[Dataset entries]
-- ==== Sys2Proof/Machine/Assembler.lean ====
section
/-! DEFINITION. The pseudo-instructions and the assembler syntax (30_encoding.md R92, R93). -/
namespace Sys2Proof.Machine

/-- The pseudo-instructions (R93). -/
inductive Pseudo where
  | ldq (vD : VName) (fS : FName) (x : ℝ)
  | clrall
  | setq (fS : FName) (n f : Nat)

/-- The data operands LDQ tries for a stored integer r under tag t: r itself in 64 bits (R92); then a word that is
r modulo `2^W` and lies above the range of every W below 64; then the largest word of t's signedness. R93 names no
operand for an r outside 64 bits: DESIGN CHOICE, log entry 12. -/
def ldqCandidates (r : Int) (t : Tag) : List Data :=
  [dataOfInt r, dataOfInt (r % 2 ^ t.w.size + 2 ^ 62), dataOfInt (if t.s then 2 ^ 63 - 1 else 2 ^ 64 - 1)]

/-- The data operand of LDQ: the first candidate that WRAP checks as FROMREAL checks r, event and value alike, so
that WRAP raises the overflow itself (R93, R105). There is none only where no 64-bit word does that (log entry 12). -/
def ldqOperand (r : Int) (t : Tag) : Option Data :=
  (ldqCandidates r t).find? fun d => decide (check (dataInt t d) t = check r t)

/-- The command a pseudo-instruction stands for; `fd` gives the format words the registers will hold when it
runs (R93). SETQ of n and f that no native width holds stands for no command: D41 gives `Q<n,f>` the smallest
native W with `n + f + 1 <= W`, and R120 has none above 64. DESIGN CHOICE, log entry 18. -/
noncomputable def Pseudo.expand (fd : FFile) : Pseudo → Option Command
  | .ldq vD fS x =>
    (ldqOperand (fromRealV x (Tag.ofWord (fd.get fS))) (Tag.ofWord (fd.get fS))).map (⟨encode (.wrap vD fS), ·⟩)
  | .clrall => some ⟨encode (.clrst 0x3F#6), 0#64⟩
  | .setq fS n f =>
    if n + f + 1 ≤ Config.wmax then some ⟨encode (.setfmt fS), (qTag n f).toWord.setWidth 64⟩ else none

/-- The assembler name of a value register (R20, R92). -/
def VName.asm (v : VName) : String := "v" ++ toString v.bits.toNat

/-- The assembler name of a format register (R24, R92). -/
def FName.asm (f : FName) : String := "f" ++ toString f.bits.toNat

/-- The assembler name of a table kind (R92); a malformed kind is written as its number. -/
def kindAsm (sub : BitVec 3) : String :=
  match LutKind.ofSub sub with
  | some .atan => "ATAN"
  | some .atanh => "ATANH"
  | some .pow2 => "POW2"
  | some .ipow2 => "IPOW2"
  | some .kcirc => "KCIRC"
  | some .khyp => "KHYP"
  | none => toString sub.toNat

/-- The operands of an instruction in the order of R92; `d` is the data operand. -/
def operandsAsm (i : Instr) (d : Data) : List String :=
  match i with
  | .nop | .rdst => []
  | .setfmt fs => [FName.asm fs, "#" ++ toString d.toNat]
  | .rdfmt fs => [FName.asm fs]
  | .wrap rd fs | .fromint rd fs => [VName.asm rd, FName.asm fs, "#" ++ toString d.toInt]
  | .rdv rs1 | .rdtag rs1 => [VName.asm rs1]
  | .mov rd rs1 | .neg rd rs1 => [VName.asm rd, VName.asm rs1]
  | .cvt rd rs1 fs => [VName.asm rd, VName.asm rs1, FName.asm fs]
  | .add rd rs1 rs2 | .sub rd rs1 rs2 | .mul rd rs1 rs2 | .div rd rs1 rs2 | .crotc rd rs1 rs2
  | .croth rd rs1 rs2 | .cvecc rd rs1 rs2 | .cvech rd rs1 rs2 => [VName.asm rd, VName.asm rs1, VName.asm rs2]
  | .adda rd rs2 | .suba rd rs2 | .mula rd rs2 | .diva rd rs2 => [VName.asm rd, VName.asm rs2]
  | .cmpEq a b | .cmpNe a b | .cmpLt a b | .cmpLe a b | .cmpGt a b | .cmpGe a b => [VName.asm a, VName.asm b]
  | .lutrd rd fs kind imm => [VName.asm rd, FName.asm fs, kindAsm kind, toString imm.toNat]
  | .clrst mask => [toString mask.toNat]

/-- A command in assembler syntax: the mnemonic, then its operands separated by commas (R92). -/
def asm (i : Instr) (d : Data) : String :=
  match operandsAsm i d with
  | [] => i.mnemonic
  | ops => i.mnemonic ++ " " ++ String.intercalate ", " ops

end Sys2Proof.Machine
end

Exercise directions: All of the entries above are to be written out again exactly.

Solution below:
-- ==== Sys2Proof/Machine/Assembler.lean ====
section
/-! DEFINITION. The pseudo-instructions and the assembler syntax (30_encoding.md R92, R93). -/
namespace Sys2Proof.Machine

/-- The pseudo-instructions (R93). -/
inductive Pseudo where
  | ldq (vD : VName) (fS : FName) (x : ℝ)
  | clrall
  | setq (fS : FName) (n f : Nat)

/-- The data operands LDQ tries for a stored integer r under tag t: r itself in 64 bits (R92); then a word that is
r modulo `2^W` and lies above the range of every W below 64; then the largest word of t's signedness. R93 names no
operand for an r outside 64 bits: DESIGN CHOICE, log entry 12. -/
def ldqCandidates (r : Int) (t : Tag) : List Data :=
  [dataOfInt r, dataOfInt (r % 2 ^ t.w.size + 2 ^ 62), dataOfInt (if t.s then 2 ^ 63 - 1 else 2 ^ 64 - 1)]

/-- The data operand of LDQ: the first candidate that WRAP checks as FROMREAL checks r, event and value alike, so
that WRAP raises the overflow itself (R93, R105). There is none only where no 64-bit word does that (log entry 12). -/
def ldqOperand (r : Int) (t : Tag) : Option Data :=
  (ldqCandidates r t).find? fun d => decide (check (dataInt t d) t = check r t)

/-- The command a pseudo-instruction stands for; `fd` gives the format words the registers will hold when it
runs (R93). SETQ of n and f that no native width holds stands for no command: D41 gives `Q<n,f>` the smallest
native W with `n + f + 1 <= W`, and R120 has none above 64. DESIGN CHOICE, log entry 18. -/
noncomputable def Pseudo.expand (fd : FFile) : Pseudo → Option Command
  | .ldq vD fS x =>
    (ldqOperand (fromRealV x (Tag.ofWord (fd.get fS))) (Tag.ofWord (fd.get fS))).map (⟨encode (.wrap vD fS), ·⟩)
  | .clrall => some ⟨encode (.clrst 0x3F#6), 0#64⟩
  | .setq fS n f =>
    if n + f + 1 ≤ Config.wmax then some ⟨encode (.setfmt fS), (qTag n f).toWord.setWidth 64⟩ else none

/-- The assembler name of a value register (R20, R92). -/
def VName.asm (v : VName) : String := "v" ++ toString v.bits.toNat

/-- The assembler name of a format register (R24, R92). -/
def FName.asm (f : FName) : String := "f" ++ toString f.bits.toNat

/-- The assembler name of a table kind (R92); a malformed kind is written as its number. -/
def kindAsm (sub : BitVec 3) : String :=
  match LutKind.ofSub sub with
  | some .atan => "ATAN"
  | some .atanh => "ATANH"
  | some .pow2 => "POW2"
  | some .ipow2 => "IPOW2"
  | some .kcirc => "KCIRC"
  | some .khyp => "KHYP"
  | none => toString sub.toNat

/-- The operands of an instruction in the order of R92; `d` is the data operand. -/
def operandsAsm (i : Instr) (d : Data) : List String :=
  match i with
  | .nop | .rdst => []
  | .setfmt fs => [FName.asm fs, "#" ++ toString d.toNat]
  | .rdfmt fs => [FName.asm fs]
  | .wrap rd fs | .fromint rd fs => [VName.asm rd, FName.asm fs, "#" ++ toString d.toInt]
  | .rdv rs1 | .rdtag rs1 => [VName.asm rs1]
  | .mov rd rs1 | .neg rd rs1 => [VName.asm rd, VName.asm rs1]
  | .cvt rd rs1 fs => [VName.asm rd, VName.asm rs1, FName.asm fs]
  | .add rd rs1 rs2 | .sub rd rs1 rs2 | .mul rd rs1 rs2 | .div rd rs1 rs2 | .crotc rd rs1 rs2
  | .croth rd rs1 rs2 | .cvecc rd rs1 rs2 | .cvech rd rs1 rs2 => [VName.asm rd, VName.asm rs1, VName.asm rs2]
  | .adda rd rs2 | .suba rd rs2 | .mula rd rs2 | .diva rd rs2 => [VName.asm rd, VName.asm rs2]
  | .cmpEq a b | .cmpNe a b | .cmpLt a b | .cmpLe a b | .cmpGt a b | .cmpGe a b => [VName.asm a, VName.asm b]
  | .lutrd rd fs kind imm => [VName.asm rd, FName.asm fs, kindAsm kind, toString imm.toNat]
  | .clrst mask => [toString mask.toNat]

/-- A command in assembler syntax: the mnemonic, then its operands separated by commas (R92). -/
def asm (i : Instr) (d : Data) : String :=
  match operandsAsm i d with
  | [] => i.mnemonic
  | ops => i.mnemonic ++ " " ++ String.intercalate ", " ops

end Sys2Proof.Machine
end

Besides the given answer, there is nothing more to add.